Глава 2

Его мама, хоть и была дочерью столь мужественного отца, все же к церкви относилась сдержанно. Хорошо знала по отцовскому опыту, какие страдания может навлечь церковная жизнь. Не хотела такой же участи сыну. Она, конечно, чтила большие церковные праздники и даже пыталась учить Гурия греческому языку. Но, видя, с какой неохотой он отзывается на ее предложения приобщить его к семейным ценностям и как вообще старается избегать лишних нагрузок, перестала настаивать. Тем более, что с мужем у нее тогда были частые раздоры, в том числе, и из-за ее вялых попыток сделать сына «православным греком».

Но главной причиной было то, что с самого его детства было всем очевидно: у Гурия иная стезя в жизни.

Он был художником – по призванию и образованию. Окончил художественный институт, твердо решив посвятить себя живописи. Медленно восходил по ступенькам пусть не славы, так мастерства.

Снимал небольшую студию. Студия выходила окнами на море. Оттуда Гурий наблюдал закаты. В конце лета закаты в Одессе поражают насыщенной синевой, разлитой повсюду. А зимой небо и море тонут в каком-то сомнительном свинцовом свете…

Когда он писал новую картину, то «уходил в затвор». Его смуглые щеки быстро покрывались густой щетиной, пряди черных волос беспорядочно спадали на плечи. Каждое движение его длинных, жилистых рук, каждый жест были внутренне свободны, но и предельно точны. Весь измазанный красками, с кожей на ладонях, пересохшей от ацетоновой смывки, внешне – почти бомж, он ощущал в себе такую внутреннюю энергию, какая доступна только художнику во время работы!

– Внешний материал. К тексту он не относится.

-- ==== Sys2Proof/Machine/LoadStore.lean ====
section
/-!
DEFINITION. Loads and stores of the 32-bit formats (spec/43_loadstore.md). No load or store writes a flag or raises an exception (R260).
-/

namespace Sys2Proof.Machine

/-- A loaded value extended to 32 bits: "sign-extend from 8 or 16 bits", or as MemRead gives it, zero-extended (R260). -/
def extendLoad (signed : Bool) (sz : Size) (v : Word) : Word :=
  if signed then
    match sz with
    | .byte => sext (v.extractLsb' 0 8)
    | .half => sext (v.extractLsb' 0 16)
    | .word => v
  else v

/-- A load from an address: x[rD] <- the extended value of MemRead (R260). -/
def State.load (s : State) (rd : Reg) (addr : Word) (sz : Size) (signed : Bool) : State :=
  let p := s.memRead addr sz
  p.2.setX rd (extendLoad signed sz p.1)

/-- A store to an address: MemWrite of x[rD] (R260). -/
def State.store (s : State) (rd : Reg) (addr : Word) (sz : Size) : State := s.memWrite addr sz (s.x rd)

/-- A load that also writes a base register: the base first, then rD, so that "the loaded value is written last and wins" (R269, R329, D17). -/
def State.loadUpdate (s : State) (rd ra : Reg) (addr base : Word) (sz : Size) (signed : Bool) : State :=
  let p := s.memRead addr sz
  (p.2.setX ra base).setX rd (extendLoad signed sz p.1)

/-- A store with write-back: MemWrite of the old x[rD], then x[rA] <- ea (R273). -/
def State.storeUpdate (s : State) (rd ra : Reg) (addr : Word) (sz : Size) : State :=
  (s.memWrite addr sz (s.x rd)).setX ra addr

/-! ## memory-form, ea = x[rA] + sext_15(imm15) -/

/-- lw (R261). -/
def execLw (rd ra : Reg) (imm15 : BitVec 15) (s : State) : Result :=
  done32 (s.load rd (s.ea ra imm15) .word false)

/-- lh (R262). -/
def execLh (rd ra : Reg) (imm15 : BitVec 15) (s : State) : Result :=
  done32 (s.load rd (s.ea ra imm15) .half true)

/-- lhu (R263). -/
def execLhu (rd ra : Reg) (imm15 : BitVec 15) (s : State) : Result :=
  done32 (s.load rd (s.ea ra imm15) .half false)

/-- lb (R264). -/
def execLb (rd ra : Reg) (imm15 : BitVec 15) (s : State) : Result :=
  done32 (s.load rd (s.ea ra imm15) .byte true)

/-- sw (R265). -/
def execSw (rd ra : Reg) (imm15 : BitVec 15) (s : State) : Result :=
  done32 (s.store rd (s.ea ra imm15) .word)

/-- sh (R266). -/
def execSh (rd ra : Reg) (imm15 : BitVec 15) (s : State) : Result :=
  done32 (s.store rd (s.ea ra imm15) .half)

/-- lbu (R267). -/
def execLbu (rd ra : Reg) (imm15 : BitVec 15) (s : State) : Result :=
  done32 (s.load rd (s.ea ra imm15) .byte false)

/-- sb (R268). -/
def execSb (rd ra : Reg) (imm15 : BitVec 15) (s : State) : Result :=
  done32 (s.store rd (s.ea ra imm15) .byte)

/-! ## RIX-form with write-back: x[rA] <- ea, "the unaligned sum, all 32 bits" -/

/-- lw.pre (R269). -/
def execLwPre (rd ra : Reg) (imm12 : BitVec 12) (s : State) : Result :=
  done32 (s.loadUpdate rd ra (s.ea ra imm12) (s.ea ra imm12) .word false)

/-- lh.pre (R270). -/
def execLhPre (rd ra : Reg) (imm12 : BitVec 12) (s : State) : Result :=
  done32 (s.loadUpdate rd ra (s.ea ra imm12) (s.ea ra imm12) .half true)

/-- lhu.pre (R271). -/
def execLhuPre (rd ra : Reg) (imm12 : BitVec 12) (s : State) : Result :=
  done32 (s.loadUpdate rd ra (s.ea ra imm12) (s.ea ra imm12) .half false)

/-- lb.pre (R272). -/
def execLbPre (rd ra : Reg) (imm12 : BitVec 12) (s : State) : Result :=
  done32 (s.loadUpdate rd ra (s.ea ra imm12) (s.ea ra imm12) .byte true)

/-- sw.pre (R273). -/
def execSwPre (rd ra : Reg) (imm12 : BitVec 12) (s : State) : Result :=
  done32 (s.storeUpdate rd ra (s.ea ra imm12) .word)

/-- sh.pre (R274). -/
def execShPre (rd ra : Reg) (imm12 : BitVec 12) (s : State) : Result :=
  done32 (s.storeUpdate rd ra (s.ea ra imm12) .half)

/-- lbu.pre (R275). -/
def execLbuPre (rd ra : Reg) (imm12 : BitVec 12) (s : State) : Result :=
  done32 (s.loadUpdate rd ra (s.ea ra imm12) (s.ea ra imm12) .byte false)

/-- sb.pre (R276). -/
def execSbPre (rd ra : Reg) (imm12 : BitVec 12) (s : State) : Result :=
  done32 (s.storeUpdate rd ra (s.ea ra imm12) .byte)

/-! ## RIX-form without write-back -/

/-- lw.rix (R277). -/
def execLwRix (rd ra : Reg) (imm12 : BitVec 12) (s : State) : Result :=
  done32 (s.load rd (s.ea ra imm12) .word false)

/-- lh.rix (R278). -/
def execLhRix (rd ra : Reg) (imm12 : BitVec 12) (s : State) : Result :=
  done32 (s.load rd (s.ea ra imm12) .half true)

/-- lhu.rix (R279). -/
def execLhuRix (rd ra : Reg) (imm12 : BitVec 12) (s : State) : Result :=
  done32 (s.load rd (s.ea ra imm12) .half false)

/-- lb.rix (R280). -/
def execLbRix (rd ra : Reg) (imm12 : BitVec 12) (s : State) : Result :=
  done32 (s.load rd (s.ea ra imm12) .byte true)

/-- sw.rix (R281). -/
def execSwRix (rd ra : Reg) (imm12 : BitVec 12) (s : State) : Result :=
  done32 (s.store rd (s.ea ra imm12) .word)

/-- sh.rix (R282). -/
def execShRix (rd ra : Reg) (imm12 : BitVec 12) (s : State) : Result :=
  done32 (s.store rd (s.ea ra imm12) .half)

/-- lbu.rix (R283). -/
def execLbuRix (rd ra : Reg) (imm12 : BitVec 12) (s : State) : Result :=
  done32 (s.load rd (s.ea ra imm12) .byte false)

/-- sb.rix (R284). -/
def execSbRix (rd ra : Reg) (imm12 : BitVec 12) (s : State) : Result :=
  done32 (s.store rd (s.ea ra imm12) .byte)

end Sys2Proof.Machine
end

У него была натурщица – Ирен. Она недавно окончила институт, получила диплом социолога и работала в центре по изучению маркетинга. Ее действительно звали Ирен, а не Ирина. Она уверяла, что, помимо украинцев и русских, в ее роду итальянцы и французы. Ну и, само собой, евреи. Словом, по национальности Ирен была одесситкой.

Ирен была исполнена удивительной пластичности, не той гимнастической или танцевальной, которая достигается упорными упражнениями, а пластичности аристократической, врожденной, доставшейся ей по наследству – не исключено, что от итальянских синьорин. Она была лишена суетливости; когда нервничала или сердилась, прикладывала к вискам свои ровные длинные пальцы и глубоко дышала, так, что приподнималась ее небольшая, но очень красивая грудь. Особую прелесть придавали ее лицу широко раскрытые карие глаза и большие, нежные, чуть розоватые веки, которые она умела так томно опускать.

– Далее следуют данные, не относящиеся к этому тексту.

-- ==== Sys2Proof/Machine/HostOps.lean ====
section
/-!
DEFINITION. What the host can do to the machine (spec/62_engine.md R510 to R519; spec/61_devices.md R461, R463). These operations are not
steps of the machine (log entry 2); between two frames each takes effect, inside one none does (R508; log entry 3).
-/

namespace Sys2Proof.Machine

/-- The host's operations. -/
inductive HostOp where
  /-- `loadRom(bytes)` (R510) -/
  | loadRom (bytes : List Byte)
  /-- `start()` (R511) -/
  | start
  /-- `pause()` (R512) -/
  | pause
  /-- `step()` of the engine (R513) -/
  | singleStep
  /-- `reset()` of the engine (R514) -/
  | reset
  /-- `frame(timestamp)` (R505) -/
  | frame
  /-- an address put into the breakpoint set (R515) -/
  | setBreakpoint (a : Word)
  /-- an address taken out of the breakpoint set (R515) -/
  | clearBreakpoint (a : Word)
  /-- a watchpoint, "named once and given no behaviour" (R515) -/
  | setWatchpoint (a : Word)
  /-- `getStatus()` (R516) -/
  | getStatus
  /-- `enqueueRx(b)` (R461, R517) -/
  | enqueueRx (b : Byte)
  /-- `drainTx()` (R463, R517) -/
  | drainTx
  /-- `triggerIrq(cpu, line)` (R518) -/
  | triggerIrq (line : BitVec 5)
  /-- the CPU object's own `step()`: one CPU step, nothing charged to the engine (R120, R519) -/
  | cpuStep
  /-- the CPU object's own `reset()` (R519, R540; log entry 13) -/
  | cpuReset
  /-- every getter at once: the state (R519) -/
  | inspect
  /-- x[i] <- v (R519) -/
  | writeReg (i : Reg) (v : Word)
  /-- cr[i] <- v (R519) -/
  | writeCr (i : Reg) (v : Word)
  /-- sr[i] <- v (R519) -/
  | writeSr (i : Reg) (v : Word)
  /-- CEL and CEH (R519) -/
  | writeCe (lo hi : Word)
  /-- the five flags (R519) -/
  | writeFlags (f : Flags)
  /-- pc <- v (R519) -/
  | writePc (v : Word)
  /-- halted <- b (R37, R519) -/
  | writeHalted (b : Bool)
  /-- an MIU read, which acts "exactly as CPU accesses do" (R519) -/
  | readMem (addr : Word) (sz : Size)
  /-- an MIU write (R519) -/
  | writeMem (addr : Word) (sz : Size) (v : Word)
  /-- a timer register through the peripheral object, the only way to channel 0 (R440, R519) -/
  | writeTimer (k : ChannelId) (r : TimerReg) (v : Word)
  deriving DecidableEq, Repr

/-- What an operation answers the host. -/
inductive HostReply where
  | done
  | word (v : Word)
  | bytes (l : List Byte)
  | status (mode : EngineMode) (frames : Nat)
  | snapshot (s : State)
  deriving DecidableEq, Repr

/-- `start()`: PAUSED to RUNNING (R511). -/
def State.start (s : State) : State := if s.mode = .paused then { s with mode := .running } else s

/-- `pause()`: RUNNING to PAUSED (R512). -/
def State.pause (s : State) : State := if s.mode = .running then { s with mode := .paused } else s

/-- `drainTx()`: the TX log, emptied (R463). -/
def State.drainTx (s : State) : List Byte × State := (s.uart.txLog, s.setUart { s.uart with txLog := [] })

/-- The CPU's share of the reset values: "CPU registers, flags, pc, counters, `halted`" (R46, R540; log entry 13). -/
def State.cpuReset (s : State) : State :=
  { s with
    regs := State.reset.regs
    pc := State.reset.pc
    flags := State.reset.flags
    sysRegs := State.reset.sysRegs
    ctlRegs := State.reset.ctlRegs
    cel := State.reset.cel
    ceh := State.reset.ceh
    cycles := State.reset.cycles
    instret := State.reset.instret
    halted := State.reset.halted }

/-- `enqueueRx(b)` in the machine (R461). -/
def State.enqueueRx (s : State) (b : Byte) : State := s.setUart (s.uart.enqueueRx b)

/-- What an operation answers: the state and a reply. -/
abbrev HostResult := Host.Outcome (State × HostReply) Fault Refusal

/-- The state after, with a plain reply. -/
def hostDone (s : State) : HostResult := .next (s, .done)

/-- The state a unit of the engine ends in, with a plain reply. -/
def hostRun (r : Result) : HostResult :=
  match r with
  | .next s => hostDone s
  | .fault e => .fault e
  | .refused e => .refused e

/-- An operation between two frames. -/
def hostBetweenFrames (op : HostOp) (s : State) : HostResult :=
  match op with
  | .loadRom bytes => hostDone (s.loadRom bytes)
  | .start => hostDone s.start
  | .pause => hostDone s.pause
  | .singleStep => if s.mode = .paused then hostRun s.singleStep else hostDone s
  | .reset => hostDone s.engineReset
  | .frame => hostRun s.frame
  | .setBreakpoint a => hostDone { s with breakpoints := s.breakpoints.insert a }
  | .clearBreakpoint a => hostDone { s with breakpoints := s.breakpoints.filter fun b => b != a }
  | .setWatchpoint _ => .refused .watchpointUnspecified
  | .getStatus => .next (s, .status s.mode s.frameCounter)
  | .enqueueRx b => hostDone (s.enqueueRx b)
  | .drainTx => .next (s.drainTx.2, .bytes s.drainTx.1)
  | .triggerIrq line => hostDone (s.trigger line)
  | .cpuStep => hostRun s.cpuStep
  | .cpuReset => hostDone s.cpuReset
  | .inspect => .next (s, .snapshot s)
  | .writeReg i v => hostDone (s.setX i v)
  | .writeCr i v => hostDone (s.setCr i v)
  | .writeSr i v => hostDone (s.setSr i v)
  | .writeCe lo hi => hostDone (s.setCe lo hi)
  | .writeFlags f => hostDone (s.setFlags f)
  | .writePc v => hostDone (s.goto v)
  | .writeHalted b => hostDone { s with halted := b }
  | .readMem addr sz => .next ((s.memRead addr sz).2, .word (s.memRead addr sz).1)
  | .writeMem addr sz v => hostDone (s.memWrite addr sz v)
  | .writeTimer k r v => hostDone (s.setTimers (s.timers.set k ((s.timers.get k).write r v)))

/-- An operation of the host. "Host operations (rules R510 to R519) take place between frames" (R508, D38): one asked for inside a frame is refused, and
the host repeats it when the frame has ended. -/
def hostOp (op : HostOp) (s : State) : HostResult :=
  if s.cyclesRemaining.isSome then .refused .insideFrame else hostBetweenFrames op s

end Sys2Proof.Machine
end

Она обладала, как говорится, шармом и манерами. Правда, в ее натуре угадывалась практическая хватка, которая еще не успела развиться и перерасти в холодный прагматизм. Ирен не были присущи «ураганные страсти», которые ее так привлекали в Гурии. Ее самолюбию льстило, что имя ее любовника становится известным, что его картины выставляются в галереях, несколько из них проданы за границу.

Лучшей натурщицы нельзя было и желать. Застыв, она терпеливо лежала, голая, на полу, застеленном одним брезентом, или, заложив руки за спину, до онемения мышц стояла у пустой стены.

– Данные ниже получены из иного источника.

/-! ## The accessors depend on one field each -/

@[simp] theorem State.cr_setX (i : Reg) (v : Word) (j : Reg) : (s.setX i v).cr j = s.cr j := rfl
@[simp] theorem State.sr_setX (i : Reg) (v : Word) (j : Reg) : (s.setX i v).sr j = s.sr j := rfl
@[simp] theorem State.x_setCr (i : Reg) (v : Word) (j : Reg) : (s.setCr i v).x j = s.x j := rfl
@[simp] theorem State.sr_setCr (i : Reg) (v : Word) (j : Reg) : (s.setCr i v).sr j = s.sr j := rfl
@[simp] theorem State.x_setFlags (f : Flags) (j : Reg) : (s.setFlags f).x j = s.x j := rfl
@[simp] theorem State.cr_setFlags (f : Flags) (j : Reg) : (s.setFlags f).cr j = s.cr j := rfl
@[simp] theorem State.x_setCe (lo hi : Word) (j : Reg) : (s.setCe lo hi).x j = s.x j := rfl
@[simp] theorem State.cr_setCe (lo hi : Word) (j : Reg) : (s.setCe lo hi).cr j = s.cr j := rfl
@[simp] theorem State.sr_setCe (lo hi : Word) (j : Reg) : (s.setCe lo hi).sr j = s.sr j := rfl
@[simp] theorem State.x_goto (t : Word) (j : Reg) : (s.goto t).x j = s.x j := rfl
@[simp] theorem State.cr_goto (t : Word) (j : Reg) : (s.goto t).cr j = s.cr j := rfl
@[simp] theorem State.sr_goto (t : Word) (j : Reg) : (s.goto t).sr j = s.sr j := rfl
@[simp] theorem State.x_countStep (j : Reg) : (s.countStep).x j = s.x j := rfl
@[simp] theorem State.cr_countStep (j : Reg) : (s.countStep).cr j = s.cr j := rfl
@[simp] theorem State.sr_countStep (j : Reg) : (s.countStep).sr j = s.sr j := rfl
@[simp] theorem State.x_countUnmapped (j : Reg) : (s.countUnmapped).x j = s.x j := rfl
@[simp] theorem State.cr_countUnmapped (j : Reg) : (s.countUnmapped).cr j = s.cr j := rfl
@[simp] theorem State.sr_countUnmapped (j : Reg) : (s.countUnmapped).sr j = s.sr j := rfl
@[simp] theorem State.x_setMem (m : Memory) (j : Reg) : (s.setMem m).x j = s.x j := rfl
@[simp] theorem State.cr_setMem (m : Memory) (j : Reg) : (s.setMem m).cr j = s.cr j := rfl
@[simp] theorem State.sr_setMem (m : Memory) (j : Reg) : (s.setMem m).sr j = s.sr j := rfl
@[simp] theorem State.x_setUart (u : Uart) (j : Reg) : (s.setUart u).x j = s.x j := rfl
@[simp] theorem State.cr_setUart (u : Uart) (j : Reg) : (s.setUart u).cr j = s.cr j := rfl
@[simp] theorem State.sr_setUart (u : Uart) (j : Reg) : (s.setUart u).sr j = s.sr j := rfl
@[simp] theorem State.x_setIntc (c : Intc) (j : Reg) : (s.setIntc c).x j = s.x j := rfl
@[simp] theorem State.cr_setIntc (c : Intc) (j : Reg) : (s.setIntc c).cr j = s.cr j := rfl
@[simp] theorem State.sr_setIntc (c : Intc) (j : Reg) : (s.setIntc c).sr j = s.sr j := rfl
@[simp] theorem State.x_setTimers (t : TimerBlock) (j : Reg) : (s.setTimers t).x j = s.x j := rfl
@[simp] theorem State.cr_setTimers (t : TimerBlock) (j : Reg) : (s.setTimers t).cr j = s.cr j := rfl
@[simp] theorem State.sr_setTimers (t : TimerBlock) (j : Reg) : (s.setTimers t).sr j = s.sr j := rfl
@[simp] theorem State.x_setVdu (v : Vdu) (j : Reg) : (s.setVdu v).x j = s.x j := rfl
@[simp] theorem State.cr_setVdu (v : Vdu) (j : Reg) : (s.setVdu v).cr j = s.cr j := rfl
@[simp] theorem State.sr_setVdu (v : Vdu) (j : Reg) : (s.setVdu v).sr j = s.sr j := rfl
@[simp] theorem State.x_advance32 (j : Reg) : (s.advance32).x j = s.x j := rfl
@[simp] theorem State.cr_advance32 (j : Reg) : (s.advance32).cr j = s.cr j := rfl
@[simp] theorem State.sr_advance32 (j : Reg) : (s.advance32).sr j = s.sr j := rfl
@[simp] theorem State.cr_link (t : Word) (j : Reg) : (s.link t).cr j = s.cr j := rfl
@[simp] theorem State.sr_link (t : Word) (j : Reg) : (s.link t).sr j = s.sr j := rfl
@[simp] theorem State.x_returnFromException (j : Reg) : (s.returnFromException).x j = s.x j := rfl
@[simp] theorem State.cr_returnFromException (j : Reg) : (s.returnFromException).cr j = s.cr j := rfl
@[simp] theorem State.x_advance16 (m : SlotMode) (j : Reg) : (s.advance16 m).x j = s.x j := rfl
@[simp] theorem State.cr_advance16 (m : SlotMode) (j : Reg) : (s.advance16 m).cr j = s.cr j := rfl
@[simp] theorem State.sr_advance16 (m : SlotMode) (j : Reg) : (s.advance16 m).sr j = s.sr j := rfl
@[simp] theorem State.x_enter (c : Cause) (j : Reg) : (s.enter c).x j = s.x j := rfl
@[simp] theorem State.sr_enter (c : Cause) (j : Reg) : (s.enter c).sr j = s.sr j := rfl
@[simp] theorem State.x_setSr (i : Reg) (v : Word) (j : Reg) : (s.setSr i v).x j = s.x j := by simp [State.x]
@[simp] theorem State.cr_setSr (i : Reg) (v : Word) (j : Reg) : (s.setSr i v).cr j = s.cr j := by simp [State.cr]

end Sys2Proof.Machine
end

Она приносила в студию еду для своего «затворника Эль Греко», как она его называла. Жалела его, когда, сидя у ее ног и положив голову ей на колени, Гурий страдальчески смотрел на неудавшийся рисунок, который он в сердцах заляпал краской.

В его картинах, в лучших из них, было видно несомненное дарование. Дарование многообещающее, но еще не раскрывшееся. У Гурия был сложный характер: в его душе уживались крайности. При всей своей устремленности ввысь он мог быть очень черствым; отрешенность от житейской суеты сочеталась у него с непомерным тщеславием; он хорошо владел техникой рисования, требующей кропотливого труда, но его снедала гордыня. Словом, это был один из тех талантов, которые могут развернуться во всей своей полноте, но чаще по разным причинам впустую растрачивают то, что имели.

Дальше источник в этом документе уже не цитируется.